By mid-May details of the conference had been widely distributed on the Internet and the Massachusetts establishment was in full retreat. Massachusetts Commissioner of Education David P. Driscoll admitted in a May 16th press release that the "workshops were of a prurient nature, and not educational" and that "there is no question that the comments of the Department of Education staff … go beyond the boundaries of what our staff should have done." Driscoll also tried to deflect criticism from his department by stating that "this conference was not sponsored by the Department," despite the fact that two of their employees were key presenters at the state-sponsored "Teach Out." Several days later the Education Department employees were terminated. (Another state agency, the Department of Public Health, also sent an employee to make presentations at the conference.) Nor should it be overlooked that the Gay, Lesbian and Straight Educators Network (GLSEN) - the organizational sponsor of the event - is a state contractor on homosexual issues with the Massachusetts Governor's Commission on Gay & Lesbian Youth.

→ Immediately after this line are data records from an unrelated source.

-- ==== Sys2Proof/Machine/Orders.lean ====
section
/-! DEFINITION. What the manifest check asks of order: the barrier (R493), bollards (R494), counters and decisions (R202), and
what passes through berths and memory (R172). -/

namespace Sys2Proof.Machine

/-! Waits and arrivals. -/

/-- A bollard: of a manifest core, or the context's block bollard (core 0xFFFF). -/
abbrev BKey := Nat × Nat

/-- The waits that an entry of engine `e` in bundle `i` carries: its own SY slot's and those of the leads before it
(R212, R213). -/
def waitsOf (bs : List Bundle) (i e : Nat) : List DWord :=
  let own := match bs[i]? with
    | none => []
    | some b => match b.slot 5 with
      | some w => if opOf w = 1 ∧ (if e = 5 then attachOf w = 0 else attaches w e) then [w] else []
      | none => []
  let leads := (List.range 3).filterMap fun j =>
    if j + 1 ≤ i ∧ (leadRun bs 4 (i - (j + 1))).2 = i then
      match (bs[i - (j + 1)]?).bind fun b => b.slot 5 with
      | some w => if opOf w = 1 ∧ attaches w e then some w else none
      | none => none
    else none
  own ++ leads

/-- The bollard of a wait, add or sub of a core (R211). -/
def waitKey (core : Nat) (w : DWord) : BKey := (if bitOf w 50 then 0xFFFF else core, fieldOf w 49 38)

/-- The least and greatest threshold of a wait at an instance (R211). -/
def waitLevel (sc : Scan) (i : Inst) (w : DWord) : Bounds :=
  let v := fieldOf w 31 0
  if bitOf w 37 then
    let c := (((sc.cb.find? fun e => e.1 = i).map (·.2)).getD []).getD (fieldOf w 36 34) (0, 0)
    (min (v + c.1) (2 ^ 32 - 1), min (v + c.2) (2 ^ 32 - 1))
  else (v, v)

/-- The descriptor of a load or store slot. -/
def lsOf (sc : Scan) (w : DWord) : Option LsDesc := (State.lsdAt sc.p (fieldOf w 55 49)).map LsDesc.of

/-- Engines that a bundle's arrivals at the barrier belong to (R152): the sync engine, or the entries to which the
arrival is bound; a stream with BARRIER_END. -/
def arrivalsOf (sc : Scan) (b : Bundle) : List (List Nat) :=
  (match b.slot 5 with
    | some w => if opOf w = 0x10 then
        [if attachOf w = 0 then [5] else (List.range 5).filter fun e => attaches w e] else []
    | none => [])
  ++ [3, 4].filterMap fun e => match (b.slot e).bind (lsOf sc) with
    | some d => if d.barrierEnd then some [e] else none
    | none => none

/-- INIT of a bollard (R181). -/
def initOf (m : List Byte) (key : BKey) : Nat :=
  match ((ofType m 6).flatMap fun x => recordsOf 8 (x.bytes m)).find? fun r => (fieldAt r 0 2, fieldAt r 2 2) = key with
  | some r => fieldAt r 4 4
  | none => 0

/-- BARRIER_BOL of a manifest (R176). -/
def barrierBolOf (m : List Byte) : Nat := fieldAt m 38 1

/-! The barrier (R493). -/

mutual
/-- What a walk gathers along every path: a skip's range is taken or not, and a loop runs any number of its passes. -/
def Flow.walk {σ : Type} (step : Inst → Bundle → σ → σ) (prune : List σ → List σ) (l : List σ) : Flow → List σ
  | .leaf i _ b => prune (l.map (step i b))
  | .range f => prune (l ++ Flow.walkList step prune l f)
  | .passes ps => Flow.walkPasses step prune l l ps
def Flow.walkList {σ : Type} (step : Inst → Bundle → σ → σ) (prune : List σ → List σ) (l : List σ) : List Flow → List σ
  | [] => l
  | f :: fs => Flow.walkList step prune (f.walk step prune l) fs
def Flow.walkPasses {σ : Type} (step : Inst → Bundle → σ → σ) (prune : List σ → List σ) (out l : List σ) :
    List (List Flow) → List σ
  | [] => out
  | p :: ps =>
    let l := Flow.walkList step prune l p
    Flow.walkPasses step prune (prune (out ++ l)) l ps
end

/-- A place on a path as R493 judges it: the sequencer's counters, the arrivals so far, for each engine the highest threshold
on the barrier bollard that an entry of its stream has carried, and whether an arrival was out of order. -/
structure BarrierWalk where
  ctr : List Nat := List.replicate 8 0
  arrived : Nat := 0
  level : List Nat := List.replicate 6 0
  bad : Bool := false
  deriving DecidableEq, Repr

/-- A counter after an SQ entry, with every patched immediate taken as 0 (R201, R493). -/
def sqValue (patched : Nat → Bool) (i : Inst) (b : Bundle) (c : List Nat) : List Nat :=
  match b.slot 0 with
  | none => c
  | some w =>
    let k := fieldOf w 55 53
    let v := c.getD k 0
    match opOf w with
    | 1 => c.set k (if patched i.bundle then 0 else fieldOf w 31 0)
    | 2 => c.set k ((v + 1) % 2 ^ 32)
    | 3 => c.set k ((v + (2 ^ 32 - 1)) % 2 ^ 32)
    | 4 => c.set k ((v + fieldOf w 31 0) % 2 ^ 32)
    | _ => c

/-- The threshold of the highest wait on the barrier bollard that engine `e`'s entry of a bundle carries. -/
def barrierLevel (m : List Byte) (sc : Scan) (i : Inst) (b : Bundle) (c : List Nat) (e : Nat) : Nat :=
  if (b.entry e).isNone then 0
  else (((waitsOf sc.p.bundles i.bundle e).filter fun w => waitKey sc.x.core w = (sc.x.core, barrierBolOf m)).map fun w =>
    min (fieldOf w 31 0 + (if bitOf w 37 then c.getD (fieldOf w 36 34) 0 else 0)) (2 ^ 32 - 1)).foldl max 0

/-- One bundle: its waits count for its own arrivals, of which each but the first must come after a release (R493). -/
def barrierStep (m : List Byte) (sc : Scan) (i : Inst) (b : Bundle) (x : BarrierWalk) : BarrierWalk :=
  let level := (List.range 6).map fun e => max (x.level.getD e 0) (barrierLevel m sc i b x.ctr e)
  let init := initOf m (sc.x.core, barrierBolOf m)
  let ordered := fun (k : Nat) (l : List Nat) =>
    k = 0 || (barrierBolOf m ≠ 0xFF && l.any fun e => decide (init + k ≤ level.getD e 0))
  let a := (arrivalsOf sc b).foldl (fun (a : Nat × Bool) l => (a.1 + 1, a.2 || !ordered a.1 l)) (x.arrived, x.bad)
  { ctr := sqValue (patchedIn m sc.x.core sc.tiling) i b x.ctr, arrived := a.1, level := level, bad := a.2 }

/-- Whatever follows, `y` fails where `x` does. -/
def BarrierWalk.covers (y x : BarrierWalk) : Bool :=
  y.bad || (!x.bad && x.ctr = y.ctr && decide (x.arrived ≤ y.arrived) && (x.arrived = 0) == (y.arrived = 0)
    && (List.range 6).all fun e => decide (y.level.getD e 0 ≤ x.level.getD e 0))

/-- The places that no other one covers. -/
def BarrierWalk.prune (l : List BarrierWalk) : List BarrierWalk :=
  l.foldl (fun acc x => if acc.any fun y => y.covers x then acc else x :: acc.filter fun y => !x.covers y) []

/-- REASON 0x08 (R493). -/
def checkBarrier (m : List Byte) (scs : List Scan) : List Where :=
  scs.filterMap fun sc =>
    if (Flow.walkList (barrierStep m sc) BarrierWalk.prune [{}] sc.flow).any (·.bad) then some (atScan sc) else none

/-! Times under R171. -/

/-- Region clock of a tier floor, as region cycles in 125 tide ticks (R169). -/
def floorRate (f : Nat) : Nat := [280, 266, 252, 238, 210, 200, 190, 180].getD f 180

/-- A time: region cycles and picoseconds, budgeted together under R171, and tide ticks. -/
structure Span where
  rc : Nat := 0
  ps : Nat := 0
  tt : Nat := 0
  deriving DecidableEq, Repr

/-- The budget of R171 for x region cycles and picoseconds, in tide ticks. -/
def budgetTt (floor x ps : Nat) : Nat :=
  let n := (x + 1) * 125 * 1600 + ps * floorRate floor
  (n + floorRate floor * 1600 - 1) / (floorRate floor * 1600)

def Span.budget (floor : Nat) (x : Span) : Nat := x.tt + budgetTt floor x.rc x.ps
def Span.add (x y : Span) : Span := ⟨x.rc + y.rc, x.ps + y.ps, x.tt + y.tt⟩

/-- The longest of several times. -/
def longest (floor : Nat) (l : List Span) : Span := l.foldl (fun a x => if a.budget floor < x.budget floor then x else a) {}

/-- The guard of R172. -/
def guardTt (floor : Nat) : Nat := if floor ≤ 2 then 2 else 3

/-- The path of a message between two cores without other traffic (R264). -/
def meshPath (b : Build) (f t : Nat) : Span :=
  let p := b.globalPos f
  let q := b.globalPos t
  let gap := fun (x y : Nat) => max x y - min x y
  { rc := gap p.1 q.1 + gap p.2 q.2 + 4,
    ps := 430 + 6400 * (gap (p.1 / b.regionRows) (q.1 / b.regionRows) + gap (p.2 / b.regionCols) (q.2 / b.regionCols)) }

/-- A round trip from a core to a quay whose clock has the period `t` in ps (R256, R264): a lock into a clock below 0.90 GHz
takes 1 ns and four of its cycles, one out of it one of its cycles and 4 ns. -/
def quayTrip (t : Nat) : Span :=
  let locks := if 10000 < 9 * t then 1000 + 4 * t + (t + 4000) else 2 * 6400
  { rc := 13, ps := 2 * 12400 + locks + 2 * t }

/-- Planes of a stream entry, 2^24 where their number comes from a counter (R494). -/
def planesIn (d : LsDesc) (w : DWord) : Nat := if bitOf w 44 then 2 ^ 24 else d.planes

/-- Chunks of a stream entry. -/
def chunksIn (d : LsDesc) (w : DWord) : Nat := (planesIn d w + d.chunk - 1) / d.chunk

/-- Region cycles in which a link of 64 bytes per cycle carries a chunk. -/
def chunkRc (d : LsDesc) : Nat := ((d.row + (if d.aux then d.arow else 0)) * d.rows * d.chunk + 63) / 64

/-- Occupancy and latency of an `mx.` product, with every dimension that an `mx.setdim` of the stream sets at its maximum (R65,
R75). -/
def mxTime (sc : Scan) (desc : Nat) : Nat :=
  match State.mxdAt sc.p desc with
  | none => 0
  | some l =>
    let set := fun (l : List Byte) (w : DWord) =>
      if opOf w = 8 ∧ fieldOf w 55 49 = desc then
        let f := State.dimField (fieldOf w 48 47)
        patchAt l f.1 (leBytes 2 (f.2 - 1))
      else l
    let d := MxDesc.of ((slotsIn sc 1).foldl set l)
    d.rowCount + d.delay

/-- A state in which the issue checks judge a stream of the manifest: one core with an active Wharf plane and the
segments of a SEGMENTS value ready. -/
def probe (b : Build) (ready : Word) (flagBase : Word) : State :=
  { ({} : State) with build := b, core := [(0, { planeA := { state := 2 } })],
                      reg := [(coreP 0 + 0x48, ready), (coreP 0 + 0x50, flagBase)] }

/-- The head that an instruction would be. -/
def headOf (p : Prog) (b : Bundle) (w : DWord) : Head :=
  { num := 1, prog := p, cur := {}, bundle := b, stamp := 0, word := w, conds := [] }

/-- Occupancy and latency of a `vx.` instruction; the Wharf's groups at the plane of CORE_CONFIG (R99, R104). -/
def vxTime (b : Build) (m : List Byte) (sc : Scan) (bn : Bundle) (w : DWord) : Nat :=
  match (probe b 0xFFFFFF 0).vxPlan 0 (headOf sc.p bn w) with
  | .error _ => 0
  | .ok p =>
    if p.v.op = vWharf then
      let l := tableOf m 0x0C sc.x.core 0
      (p.v.n + 15) / 16 * fieldAt l 4 1 + fieldAt l 5 1 * fieldAt l 4 1 + 8
    else p.occupancy true + p.latency

namespace State

/-- The home of a manifest core of a context (R177). -/
def homeIn (s : State) (c m : Nat) : Nat := (s.homeOf c 0 m).getD 0

/-- The manifest core that a halo reaches (R149). -/
def haloCore (s : State) (c m dir : Nat) : Option Nat :=
  (s.neighbour c 0 dir 64 (s.build.globalPos (s.homeIn c m))).bind fun k => s.mindexOfHome c 0 k

/-- The quays' own service time, the largest QUAY_LATENCY_BOUND of the build (R264, R431). -/
def serviceTt (s : State) : Nat := ((List.range s.build.quays).map fun m => fieldOf (s.rd (quayP m + 0x40)) 11 0).foldl max 0

/-- A request to memory and its answer (R264). -/
def memoryTrip (s : State) : Span := (quayTrip s.quayPs).add { tt := s.serviceTt }

/-- The way of one chunk of a stream from its start, without the link's time: to memory and back, on a neighbour link, or over
the mesh (R148, R149, R151). -/
def chunkWay (s : State) (c : Nat) (sc : Scan) (e : Nat) (w : DWord) (d : LsDesc) : Span :=
  let home := s.homeIn c sc.x.core
  if e = 4 ∧ opOf w = 3 then
    match s.haloCore c sc.x.core (fieldOf w 40 39) with
    | some t => { rc := 3, ps := if s.regionOf (s.homeIn c t) = s.regionOf home then 0 else 6400 }
    | none => {}
  else if e = 4 ∧ opOf w = 4 then meshPath s.build home (s.homeIn c (d.xaddr / 2 ^ 34 % 4096))
  else if d.indexed ∧ d.idxMem then s.memoryTrip.add s.memoryTrip
  else s.memoryTrip

/-- From the stamp of an engine's entry to its retirement (R75, R99, R148, R223). -/
def entrySpan (s : State) (c : Nat) (m : List Byte) (sc : Scan) (b : Bundle) (e : Nat) : Span :=
  match b.slot e with
  | none => {}
  | some w =>
    match e with
    | 1 => { rc := if opOf w = 8 then 1 else mxTime sc (fieldOf w 55 49) }
    | 2 => { rc := vxTime s.build m sc b w }
    | 3 | 4 => match lsOf sc w with
      | some d => (s.chunkWay c sc e w d).add { rc := chunksIn d w * chunkRc d }
      | none => {}
    | _ => { rc := 1 }

/-! Updates of bollards (R494). -/

end State

/-- What a bundle instance does to a bollard: `count` times an amount, whether it subtracts, the engines whose entries perform
it, the way of the first of them from the stamp, and the region cycles from one to the next. -/
structure BolAct where
  key : BKey
  amount : Nat
  sub : Bool
  engines : List Nat
  count : Nat := 1
  way : Span := { rc := 1 }
  step : Nat := 0
  deriving DecidableEq, Repr

/-- All that an act adds or subtracts. -/
def BolAct.total (a : BolAct) : Nat := a.amount * a.count

namespace State

/-- The engines of an operation of the SY slot, and the time until it is performed: at its entry's issue, or in the region cycle
after the last retirement (R212). -/
def syWay (s : State) (c : Nat) (m : List Byte) (sc : Scan) (b : Bundle) (w : DWord) : List Nat × Span :=
  if attachOf w = 0 then ([5], { rc := 1 })
  else
    let en := (List.range 5).filter fun e => attaches w e
    (en, (longest (floorOf m) (en.map (s.entrySpan c m sc b))).add { rc := 1 })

Even Kevin Jennings, GLSEN's executive director who was appointed co-chair of the Education Committee of the Massachusetts Governor's Commission on Gay & Lesbian Youth in 1992, appeared to be backtracking in the midst of the controversy. "From what I've heard, I have concerns as well," said Jennings for a news story published on page B2 of the May 18th edition of the Boston Globe.

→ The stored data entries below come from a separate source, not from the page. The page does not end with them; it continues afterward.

-- ==== Sys2Proof/Machine/Manifest.lean ====
section
/-! DEFINITION. The manifest check (R176 to R184, R218, R219) in the order of REASON. Each check answers the places that fail
it, as directory index and manifest core; core 0x7FF is none. -/

namespace Sys2Proof.Machine

/-! The checks that need the image only. -/

/-- Bytes of one record by section type, where the content is a list of records. -/
def recordSize (t : Nat) : Nat := [1, 8, 64, 32, 128, 16, 8, 16, 4, 12, 8, 12, 8].getD t 1

/-- REASON 0x01. -/
def checkFormat (m : List Byte) : List Where :=
  let body := (m.drop 128).take (fieldAt m 28 4)
  let sects := sectsOf m
  let low := 128 + 16 * fieldAt m 18 2
  let high := 128 + fieldAt m 28 4
  let bad := m.length < 128 || fieldAt m 0 4 ≠ 0x464D584A || crc32c (m.take 124) ≠ fieldAt m 124 4 || m.length < high
    || high < low || crc32c body ≠ fieldAt m 32 4 || sha384 body ≠ (m.drop 40).take 48
  if bad then [.header]
  else sects.filterMap fun (x : Sect) =>
    let apart : Bool := sects.all fun y => x.idx = y.idx || x.len = 0 || y.len = 0 || decide (x.off + x.len ≤ y.off)
      || decide (y.off + y.len ≤ x.off)
    let broken : Bool := x.typ = 1 && (readBundles (x.bytes m)).isNone
    if x.off < low ∨ high < x.off + x.len ∨ x.off % 8 ≠ 0 ∨ broken = true ∨ apart = false then
      some (Where.sect x.idx (x.core % 2048))
    else none

/-- Reserved bytes and values of the header (R176). -/
def headerReserved (m : List Byte) : Bool :=
  let f := fun (a n : Nat) => fieldAt m a n
  decide (7 < f 6 1) || decide (7 < f 7 1) || f 39 1 ≠ 0 || !zeroAt m 88 36 || f 16 2 = 0 || f 18 2 = 0
    || decide (4096 < f 18 2) || f 20 4 = 0 || decide (1024 < f 24 4) || f 24 4 % 4 ≠ 0 || f 36 1 = 0
    || decide (16 < f 36 1) || f 37 1 = 0 || decide (16 < f 37 1)

/-- A numeric descriptor with a reserved format or scale code (R18, R21). -/
def ndReserved (b : Nat) : Bool := decide (9 < b % 16) || b / 16 % 4 = 3

/-- Reserved bytes, bits and codes of a section's content (R18, R21, R61, R88, R140, R178 to R182). -/
def contentReserved (x : Sect) (l : List Byte) : Bool :=
  let any := fun (n : Nat) (p : List Byte → Bool) => (recordsOf n l).any p
  match x.typ with
  | 1 => match readBundles l with
    | some raw => !bundlesLegal raw
    | none => true
  | 2 => any 64 fun d => mxReserved d || ndReserved (fieldAt d 6 1) || ndReserved (fieldAt d 7 1)
  | 3 => any 32 fun d => if fieldAt d 0 1 % 4 = 1 then (QDesc.of d).reserved
      else (VDesc.of d).reserved || fieldAt d 0 1 % 4 ≠ 0 || ndReserved (fieldAt d 2 1)
  | 4 => any 128 lsReserved
  | 5 => any 16 fun r => !zeroAt r 13 3
  | 7 => any 16 fun r => !zeroAt r 2 2
  | 8 => any 4 fun r => !zeroAt r 3 1
  | 9 => any 12 fun r => !zeroAt r 7 1
  | 0x0A => any 8 fun r => !zeroAt r 1 1
  | 0x0B => any 12 fun r => !zeroAt r 1 1 || decide (12 < fieldAt r 0 1) || decide (2 ^ fieldAt r 0 1 ≤ fieldAt r 2 2)
  | 0x0C => any 8 fun r => !zeroAt r 6 2
  | _ => false

/-- Sections of the whole manifest: ATLAS, BOLLARDS, PINS, PATCHES (R178). -/
def wholeType (t : Nat) : Bool := [5, 6, 7, 9].contains t

/-- Sections that exist per tiling: BUNDLES, MXD, VXD, LSD, BUDGETS, SENTINELS (R178). -/
def tiledType (t : Nat) : Bool := [1, 2, 3, 4, 0x0A, 0x0B].contains t

/-- What R178 says of a section's key and size: VARIANT for BUNDLES only, TILING for the types that exist per tiling, one
section for each core, tiling and variant, whole records, and one record in SEGMENTS and CORE_CONFIG (log 31). -/
def keyReserved (m : List Byte) (x : Sect) : Bool :=
  (x.variant ≠ 0 && x.typ ≠ 1) || (x.tiling ≠ 0 && !tiledType x.typ)
    || (!wholeType x.typ && (sectsOf m).any fun y => decide (y.idx < x.idx) && y.typ = x.typ && y.core = x.core
          && y.tiling = x.tiling && y.variant = x.variant)
    || (decide (5 ≤ x.typ) && x.len % recordSize x.typ ≠ 0)
    || ((x.typ = 8 || x.typ = 0x0C) && x.len ≠ recordSize x.typ)

/-- REASON 0x04. -/
def checkReserved (m : List Byte) : List Where :=
  (if headerReserved m then [Where.header] else []) ++ (sectsOf m).filterMap fun x =>
    let a := 128 + 16 * x.idx
    if x.typ = 0 ∨ 0x0D ≤ x.typ ∨ 2 < x.variant ∨ ¬ zeroAt m (a + 3) 1 ∨ ¬ zeroAt m (a + 6) 2
        ∨ ((x.core = 0xFFFF) ≠ (wholeType x.typ = true)) ∨ keyReserved m x ∨ contentReserved x (x.bytes m)
    then some (.sect x.idx (x.core % 2048)) else none

/-- A use of an MX descriptor that breaks R22 or R54; the class of a SPILL operand is the issue check's (R66). -/
def mxUseBad (p : Prog) (i : Nat) : Bool :=
  match State.mxdAt p i with
  | some l => !(MxDesc.of l).ndOk || !(MxDesc.of l).pairOk
  | none => false

/-- The rules of R84, R88 and R98 for one use of an operand descriptor: `dst` the DST field, `k` what its field admits. -/
def operandUseBad (v : VOp) (dst : Bool) (k : Kind) (d : VDesc) : Bool :=
  let o : Opnd := .mem d 0 0
  if v.op = vSent then d.nd ≠ ⟨false, false, 0, 7⟩ || d.berth = 3 || d.aux ≠ 0
  else if d.pitch ≠ 0 then true
  else if k = .count then !countOk (some o)
  else if dst && v.op = vQuant then
    !d.nd.legal true || (decide (d.fmt.bits < 8) && decide (1 < d.estride)) || (d.nd.scale = 1 && d.estride ≠ 1)
      || (d.nd.scale ≠ 1 && d.aux ≠ 0)
  else if dst then !dstFormatOk v.cls o
  else !srcFormatOk v.cls o

/-- A use of the bytes of a VX descriptor that breaks R84, R88 or R98. -/
def vxUseBad (v : VOp) (dst : Bool) (k : Kind) (l : List Byte) : Bool :=
  if k = .quant then fieldAt l 0 1 % 4 ≠ 1
  else fieldAt l 0 1 % 4 ≠ 0 || operandUseBad v dst k (VDesc.of l)

/-- The uses that a VX slot makes of descriptors, and its ROWSUM (R84, R88, R98). -/
def vxFormatsBad (p : Prog) (w : DWord) : Bool :=
  let v := VOp.of w
  let fields := ((List.range 4).zip [v.dst, v.sa, v.sb, v.sc]).zip (kindsOf v.op)
  let desc := fun (spec : Nat) => if 0x80 ≤ spec then vxdAt p (spec - 0x80) else none
  let names := fun (k : Kind) => k = .value || k = .desc || k = .quant || k = .count
  let uses := fields.any fun f =>
    names f.2 && match desc f.1.2 with
      | some l => vxUseBad v (f.1.1 = 0) f.2 l
      | none => false
  let rows := v.op = vQuant && match desc v.dst, desc v.sb with
    | some d, some q =>
      let f := (VDesc.of d).fmt
      (QDesc.of q).rowsum && !((f = .int8 || f = .int4 || f = .int2) && (VDesc.of d).nd.scale = 0)
    | _, _ => false
  uses || rows

/-- REASON 0x05: the format rules for every use that an instruction makes of a descriptor, in the section that holds the
descriptor; the other rules of a descriptor are the issue check's. -/
def checkFormats (m : List Byte) (scs : List Scan) : List Where :=
  scs.flatMap fun sc =>
    let at_ := fun (t : Nat) => Where.sect ((tableSect m t sc.x.core sc.tiling).elim sc.x.idx (·.idx)) sc.x.core
    let sent := (slotsIn sc 2).any fun w => (VOp.of w).op = vSent && mxUseBad sc.p (fieldOf w 38 32)
    (if sent || (slotsIn sc 1).any fun w => opOf w ≠ 8 && mxUseBad sc.p (fieldOf w 55 49) then [at_ 2] else [])
      ++ (if (slotsIn sc 2).any (vxFormatsBad sc.p) then [at_ 3] else [])

/-- An instruction that carries RND 1 (R92). -/
def rndOf (b : Bundle) : Bool :=
  match b.slot 2 with
  | none => false
  | some w =>
    let v := VOp.of w
    v.rnd && !(v.op = vMset || v.op = vSent || isMlogic v.op)

/-- REASON 0x07: two RND 1 entries share a stamp (R103). -/
def checkStamps (scs : List Scan) : List Where :=
  scs.filterMap fun sc =>
    let l := ((Flow.leavesList sc.flow).filter fun e => rndOf e.2.2).map fun e => e.2.1
    if l.Nodup then none else some (atScan sc)

/-- The footprint of a core, without the 2,048 bytes of R218. -/
def footprint (m : List Byte) (k : Nat) : Nat :=
  ((sectsOf m).map fun x =>
    if x.core ≠ k then 0
    else if x.typ = 1 then
      (((readBundles (x.bytes m)).getD []).map fun r =>
        8 * r.b.slots.length + (match r.b.slot 5 with
          | some w => 8 * ((List.range 5).filter fun e => attaches w e).length
          | none => 0) + (if r.b.skip.isSome || r.b.loop.isSome then 16 else 0)).sum
    else if [2, 3, 4, 0x0A, 0x0B].contains x.typ then x.len else 0).sum

/-- REASON 0x0C; `used` is what earlier legs and voyages take of a core's chart memory (R218, R316). -/
def checkFootprint (m : List Byte) (used : Nat → Nat) : List Where :=
  (coresIn m).filterMap fun k =>
    if 65536 < used k + footprint m k + 2048 then
      ((sectsOf m).find? fun x => x.core = k).map fun x => Where.sect x.idx k
    else none

/-- What leaves a stage at its stamp: slots of the store engine, arrivals at the barrier, block-bollard operations; and
the waits, of entries and of chunks, on bollards that are advanced from outside (R179). -/
def leaving (outside : BKey → Bool) (sc : Scan) : List (Nat × Nat × Nat × BKey) :=
  (Flow.leavesList sc.flow).flatMap fun l =>
    ((l.2.2.slot 4).elim [] fun w => [(l.2.1, 4, opOf w, (0, 0))])
    ++ ((arrivalsOf sc l.2.2).map fun _ => (l.2.1, 6, 0, (0, 0)))
    ++ ([3, 4].filterMap fun e => ((l.2.2.slot e).bind (lsOf sc)).bind fun d => d.waitBol.bind fun b =>
      if outside (sc.x.core, b) then some (l.2.1, 7, e, (sc.x.core, b)) else none)
    ++ ((l.2.2.slot 5).elim [] fun w =>
      let key := waitKey sc.x.core w
      if (opOf w = 2 ∨ opOf w = 3) ∧ bitOf w 50 then [(l.2.1, 5, opOf w, key)]
      else if opOf w = 1 ∧ outside key then [(l.2.1, 5, 1, key)] else [])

But Jennings did attack parents concerned about "Teach Out 2000." "What troubles me is the people who have the tape know what our mission is," he told the Globe, "they know that our work is about preventing harassment and they know that session was not the totality of what was offered at a conference with over 50 sessions." Indeed, Jennings suggested in 1995 a very sophisticated means of injecting the homosexual agenda into the schools. "In Massachusetts," he explained, "[w]e immediately seized upon the opponent's calling card - safety - and explained how homophobia represents a threat to students' safety by creating a climate where violence, name-calling, health problems, and suicide are common." This strategy reframes the homosexual agenda in the terms of some acceptable and commendable social norm. "Finding the effective frame for your community is the key to victory. It must be linked to universal values that everyone in the community has in common. In Massachusetts, no one could speak up against our frame and say, 'Why, yes, I do think students should kill themselves'; this allowed us to set the terms for the debate." Jennings noted that his strategy "automatically threw our opponents onto the defensive and stole their best line of attack."

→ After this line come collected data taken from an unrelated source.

/-- Memory BIST leaves the memories with free contents (R487, log 72). -/
def memoryBist (s : State) : State :=
  let fresh := fun (x : Core) (g : Nat) => { freeBerths x g with chart := ⟨4 * g + 3, []⟩, sects := [], layout := g }
  let l := (List.range s.build.physCores).foldl (fun l k => Tab.put l k (fresh (s.getCore k) (s.nextId + k))) s.core
  { s with core := l, nextId := s.nextId + s.build.physCores,
           region := s.region.map fun e => (e.1, { e.2 with basin := [] }) }

/-- An access through an instruction that a port's register selects (R487, R488): the bypass register hands on what is shifted
in, one bit late (log 72). -/
def testAccess (s : State) (i : TestInstr) (shift : BitVec 80) (what : Instrument) : State :=
  match i with
  | .bypass => { s with scan := shift <<< 1 }
  | .extest => { s.shiftFree with boundary := shift }
  | .intest => s.shiftFree
  | .mbist => s.memoryBist.shiftFree
  | .network => s.instrument what

end State

/-- A test access: its instruction goes into the register of its port, and selects what its 80 bits pass through (R484, R487,
R488). -/
def execInstrumentAccess (a : TestAccess) (s : State) : Out :=
  actRaw (fun s => match a.port with
    | .wrapper w => { s with wir := w }.testAccess (wirInstr s.testEn w) a.shift a.what
    | .tap i => { s with tapIr := i }.testAccess (tapInstr i) a.shift a.what) s

end Sys2Proof.Machine
end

Jennings revealed his hand in 1995, but he complained to the May 18th Boston Globe that GLSEN's "mission is being misrepresented" by parents. At that very same moment, his allies in the homosexual movement were using the courts to suppress information about exactly how that mission was being fulfilled. And as news of the firing of the Massachusetts Department of Education employees came out, Deb Levy of GLSEN complained to CNSNews.com that "We absolutely do not think this was the appropriate response. These women are getting reprimanded for doing work that needs to be done, but that no one else wants to do." More careful observers of the "Teach Out" are well aware of who is doing the misrepresenting.